Now since the [math](A\cap E_n)_{n\geq 1}[/math] are disjoint, we can write

[[math]] \p[A]=\sum_{n\geq 1}\p[A\cap E_n]=\sum_{n\geq 1}\p[A\mid E_n]\p[E_n]. [[/math]]

■

Theorem (Baye)

Let [math](\Omega,\A,\p)[/math] be a probability space. Let [math](E_n)_{n\geq 1}[/math] be a finite or countable partition of [math]\Omega[/math] and assume that [math]\p[A] \gt 0.[/math] Then

[[math]] \p[E_n\mid A]=\frac{\p[A\mid E_n]\p[E_n]}{\sum_{n\geq 1}\p[A\mid E_n]\p[E_n]}. [[/math]]

Show Proof

By the previous theorem we know that

[[math]] \p[A]=\sum_{n\geq 1}\p[A\mid E_n]\p[E_n],\p[E_n\mid A]=\frac{\p[E_n\cap A]}{\p[A]},\p[A\mid E_n]=\frac{\p[A\cap E_n]}{\p[E_n]} [[/math]]

Therefore, combining things, we get

[[math]] \p[E_n\mid A]=\frac{\p[E_n\cap A]}{\p[A]}=\frac{\p[A\mid E_n]\p[E_n]}{\sum_{n\geq 1}\p[A\mid E_n]\p[E_n]}. [[/math]]

■

Independent Random Variables and independent [math]\sigma[/math]-Algebras

Definition (Independence of [math]\sigma[/math]-Algebras)

Let [math](\Omega,\A,\p)[/math] be a probability space. We say that the sub [math]\sigma[/math]-Algebras [math]\B_1,...,\B_n[/math] of [math]\A[/math] are independent if for all [math] A_1\in\B_1,..., A_n\in\B_n[/math] we get

[[math]] \p[A_1\cap\dotsm \cap A_n]=\p[A_1]\dotsm\p[A_n]. [[/math]]

Let now [math]X_1,...,X_n[/math] be [math]n[/math] r.v.'s with values in measureable spaces [math](E_1,\mathcal{E}_1),...,(E_n,\mathcal{E}_n)[/math] respectively. We say that the r.v.'s [math]X_1,...,X_n[/math] are independent if the [math]\sigma[/math]-Algebras [math]\sigma(X_1),...,\sigma(X_n)[/math] are independent. This is equivalent to the fact that for all [math]F_1\in\mathcal{E}_1,...,F_n\in\mathcal{E}_n[/math] we have

[[math]] \p[\{X_1\in F_1\}\cap\dotsm\cap\{X_n\in F_n\}]=\p[X_1\in F_1]\dotsm \p[X_n\in F_n]. [[/math]]

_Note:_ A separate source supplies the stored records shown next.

-- ==== Sys2Proof/Laws/Decode.lean ====
section
/-! SUPPORT. A transaction word and its three fields determine each other (30_encoding.md R78). -/

namespace Sys2Proof

@[simp] theorem TWord.we_ofFields (we : Bool) (off : Offset) (d : Word) : (TWord.ofFields we off d).we = we := by
  simp only [TWord.we, TWord.ofFields, BitVec.getLsbD_cast, BitVec.getLsbD_append]
  simp

@[simp] theorem TWord.off_ofFields (we : Bool) (off : Offset) (d : Word) : (TWord.ofFields we off d).off = off := by
  apply BitVec.eq_of_getLsbD_eq
  intro i hi
  simp only [TWord.off, TWord.ofFields, BitVec.getLsbD_extractLsb', BitVec.getLsbD_cast, BitVec.getLsbD_append]
  simp [hi]

@[simp] theorem TWord.data_ofFields (we : Bool) (off : Offset) (d : Word) : (TWord.ofFields we off d).data = d := by
  apply BitVec.eq_of_getLsbD_eq
  intro i hi
  simp only [TWord.data, TWord.ofFields, BitVec.getLsbD_extractLsb', BitVec.getLsbD_cast, BitVec.getLsbD_append]
  simp [hi]

/-- No bit of a transaction word lies outside its three fields. -/
theorem TWord.ofFields_fields (t : TWord) : TWord.ofFields t.we t.off t.data = t := by
  apply BitVec.eq_of_getLsbD_eq
  intro i hi
  simp only [TWord.ofFields, TWord.we, TWord.off, TWord.data, BitVec.getLsbD_cast, BitVec.getLsbD_append,
    BitVec.getLsbD_extractLsb', BitVec.getLsbD_ofBool]
  split
  · simp [*]
  · split
    · simp [*, show 32 + (i - 32) = i by omega]
    · simp [show i = 44 by omega]

/-- Decoding goes by the three fields alone (R79). -/
@[simp] theorem decode_ofFields (we : Bool) (off : Offset) (d : Word) :
    decode (TWord.ofFields we off d) = decodeFields we off d := by
  simp [decode]

end Sys2Proof
end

(This comes from the fact that for all [math]i\in\{1,...,n\}[/math] we have that [math]\sigma(X_i)=\{X_i^{-1}(F)\mid F\in\mathcal{E}_i\}[/math])

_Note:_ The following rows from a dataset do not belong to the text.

-- ==== Sys2Proof/Laws/Exec.lean ====
section
/-! SUPPORT. What each shared operation behind a transaction can do, said once: the provers cite these instead of unfolding
the operation. -/

namespace Sys2Proof.Machine

/-- Raising an error records it and does nothing else (60_exceptions.md R181). -/
theorem raiseError_eq (c : ErrorCode) (s : State) : raiseError c s = .next { s with errCode := c, intErr := true } := rfl

/-- Answering a read sets the data the host sees and nothing else (20_memory.md R67). -/
theorem answer_eq (v : Word) (s : State) : answer v s = .next { s with readData := v } := rfl

/-- Dropping a command sets `OVR` and nothing else (43_control.md R149). -/
theorem dropCommand_eq (s : State) : dropCommand s = .next { s with ovr := true } := rfl

/-- An unmapped access answers 0 to a read and ignores a write (R153). -/
theorem unmappedAccess_cases (we : Bool) (s t : State) (h : unmappedAccess we s = .next t) :
    (we = true ∧ t = s) ∨ (we = false ∧ t = { s with readData := 0 }) := by
  cases we with
  | true => exact .inl ⟨rfl, by simpa [unmappedAccess, ignoreWrite] using h.symm⟩
  | false => exact .inr ⟨rfl, by simpa [unmappedAccess, answer] using h.symm⟩

theorem busy_iff (s : State) : s.busy = true ↔ s.phase ≠ .idle := by simp [State.busy]

theorem busy_false_iff (s : State) : s.busy = false ↔ s.phase = .idle := by simp [State.busy]

/-- Everything NEGOTIATE can do (41_negotiation_dispatch.md R112). -/
theorem execCmdNegotiate_cases (s : State) :
    (s.busy = true ∧ execCmdNegotiate s = dropCommand s) ∨
    (s.busy = false ∧ (InFormat.ofCode s.fmt.inFmt = none ∨ OutFormat.ofCode s.fmt.outFmt = none
        ∨ s.geom.width = 0 ∨ s.geom.height = 0) ∧ execCmdNegotiate s = raiseError .unsupportedFormat s) ∨
    (∃ i o, s.busy = false ∧ InFormat.ofCode s.fmt.inFmt = some i ∧ OutFormat.ofCode s.fmt.outFmt = some o ∧
      s.geom.width ≠ 0 ∧ s.geom.height ≠ 0 ∧ execCmdNegotiate s = .next (storeContext i o s.geom s)) := by
  unfold execCmdNegotiate
  cases hb : s.busy with
  | true => exact .inl ⟨rfl, rfl⟩
  | false =>
    refine .inr ?_
    cases hi : InFormat.ofCode s.fmt.inFmt with
    | none => exact .inl ⟨rfl, .inl rfl, by simp⟩
    | some i =>
      cases ho : OutFormat.ofCode s.fmt.outFmt with
      | none => exact .inl ⟨rfl, .inr (.inl rfl), by simp⟩
      | some o =>
        by_cases hz : s.geom.width = 0 ∨ s.geom.height = 0
        · exact .inl ⟨rfl, .inr (.inr hz), by simp only [if_pos hz]; simp⟩
        · refine .inr ⟨i, o, rfl, rfl, rfl, fun h => hz (.inl h), fun h => hz (.inr h), ?_⟩
          simp only [if_neg hz]
          simp

/-- Everything PROCESS can do (42_frame_transform.md R124). -/
theorem execCmdProcess_cases (s : State) :
    (s.busy = true ∧ execCmdProcess s = dropCommand s) ∨
    (∃ e, s.busy = false ∧ checkFrame s = some e ∧ execCmdProcess s = raiseError e s) ∨
    (s.busy = false ∧ checkFrame s = none ∧ execCmdProcess s = .next (latchFrame s)) := by
  unfold execCmdProcess
  cases hb : s.busy with
  | true => exact .inl ⟨rfl, rfl⟩
  | false =>
    cases hc : checkFrame s with
    | some e => exact .inr (.inl ⟨e, rfl, rfl, by simp⟩)
    | none => exact .inr (.inr ⟨rfl, rfl, by simp⟩)

/-- Everything a write of `PRESET` can do (40_configuration.md R89). -/
theorem execWrPreset_cases (d : Word) (s : State) :
    (∃ p, Preset.ofCode d = some p ∧ execWrPreset d s = .next (triggerRebuild { s with preset := p })) ∨
    (Preset.ofCode d = none ∧ execWrPreset d s = raiseError .invalidConfiguration s) := by
  unfold execWrPreset
  cases h : Preset.ofCode d with
  | some p => exact .inl ⟨p, rfl, rfl⟩
  | none => exact .inr ⟨rfl, rfl⟩

/-- The checks that pass (42_frame_transform.md R125): what a frame that is accepted satisfies. -/
theorem checkFrame_eq_none (s : State) (h : checkFrame s = none) :
    s.negValid = true ∧ (s.srcBase ≠ 0 ∧ s.dstBase ≠ 0) ∧
    (s.srcFmt = s.ctxIn.code ∧ s.dstFmt = s.ctxOut.code) ∧ (s.srcGeom = s.ctxGeom ∧ s.dstGeom = s.ctxGeom) ∧
    (s.ctxGeom.width.toNat * s.ctxIn.bytes ≤ s.srcStride.toNat ∧
      s.ctxGeom.width.toNat * s.ctxOut.bytes ≤ s.dstStride.toNat) ∧
    (s.srcEnd ≤ Config.memBytes ∧ s.dstEnd ≤ Config.memBytes) ∧
    rangesMeet s.srcBase.toNat s.srcEnd s.dstBase.toNat s.dstEnd = false := by
  unfold checkFrame at h
  split at h
  · cases h
  split at h
  · cases h
  split at h
  · cases h
  split at h
  · cases h
  split at h
  · cases h
  split at h
  · cases h
  split at h
  · cases h
  rename_i h1 h2 h3 h4 h5 h6 h7
  simp only [Bool.not_eq_false, not_or, not_not, Nat.not_lt, Int.not_lt, Bool.not_eq_true] at h1 h2 h3 h4 h5 h6 h7
  exact ⟨h1, h2, h3, h4, h5, h6, h7⟩

/-- Everything a register transaction can do: change registers that no frame, builder, table or context depends on (and
what the host is told); store a negotiated context; accept a frame; or trigger a rebuild. -/
theorem exec_next_cases (i : Instr) (s t : State) (h : exec i s = .next t) :
    (t = { s with
        readData := t.readData, errCode := t.errCode, ovr := t.ovr, intDone := t.intDone, intErr := t.intErr
        doneEn := t.doneEn, errEn := t.errEn, fmt := t.fmt, geom := t.geom, srcBase := t.srcBase
        srcStride := t.srcStride, srcGeom := t.srcGeom, srcFmt := t.srcFmt, dstBase := t.dstBase
        dstStride := t.dstStride, dstGeom := t.dstGeom, dstFmt := t.dstFmt }) ∨
    (∃ ci co, s.phase = .idle ∧ s.geom.width ≠ 0 ∧ s.geom.height ≠ 0 ∧ t = storeContext ci co s.geom s) ∨
    (s.phase = .idle ∧ checkFrame s = none ∧ t = latchFrame s) ∨
    (∃ p n f, t = triggerRebuild { s with preset := p, nearCut := n, farCut := f }) := by
  cases i
  case cmdNegotiate =>
    rcases execCmdNegotiate_cases s with ⟨-, h'⟩ | ⟨-, -, h'⟩ | ⟨ci, co, hb, -, -, hw, hh, h'⟩ <;>
      rw [exec, h'] at h <;> cases h
    · exact .inl rfl
    · exact .inl rfl
    · exact .inr (.inl ⟨ci, co, (busy_false_iff s).1 hb, hw, hh, rfl⟩)
  case cmdProcess =>
    rcases execCmdProcess_cases s with ⟨-, h'⟩ | ⟨e, -, -, h'⟩ | ⟨hb, hc, h'⟩ <;> rw [exec, h'] at h <;> cases h
    · exact .inl rfl
    · exact .inl rfl
    · exact .inr (.inr (.inl ⟨(busy_false_iff s).1 hb, hc, rfl⟩))
  case wrPreset d =>
    rcases execWrPreset_cases d s with ⟨p, -, h'⟩ | ⟨-, h'⟩ <;> rw [exec, h'] at h <;> cases h
    · exact .inr (.inr (.inr ⟨p, s.nearCut, s.farCut, rfl⟩))
    · exact .inl rfl
  case wrNearCut d => cases h; exact .inr (.inr (.inr ⟨s.preset, lowHalf d, s.farCut, rfl⟩))
  case wrFarCut d => cases h; exact .inr (.inr (.inr ⟨s.preset, s.nearCut, lowHalf d, rfl⟩))
  case unmapped050 we _ _ => cases we <;> cases h <;> exact .inl rfl
  case unmapped060 we _ _ => cases we <;> cases h <;> exact .inl rfl
  case unmapped080 we _ _ => cases we <;> cases h <;> exact .inl rfl
  case unmapped100 we _ _ => cases we <;> cases h <;> exact .inl rfl
  case unmapped200 we _ _ => cases we <;> cases h <;> exact .inl rfl
  case unmapped400 we _ _ => cases we <;> cases h <;> exact .inl rfl
  case unmapped800 we _ _ => cases we <;> cases h <;> exact .inl rfl
  all_goals first | (cases h; exact .inl rfl) | cases h

end Sys2Proof.Machine
end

If [math]\B_1,...,\B_n[/math] are [math]n[/math] independent sub [math]\sigma[/math]-Algebras and if [math]X_1,...,X_n[/math] are independent r.v.'s such that [math]X_i[/math] is [math]\B_i[/math] measurable for all [math]i\in\{1,...,n\}[/math], then [math]X_1,...,X_n[/math] are independent r.v.'s (This comes from the fact that for all [math]i\in\{1,...,n\}[/math] we have that [math]\sigma(X_i)\subset \B_i[/math]).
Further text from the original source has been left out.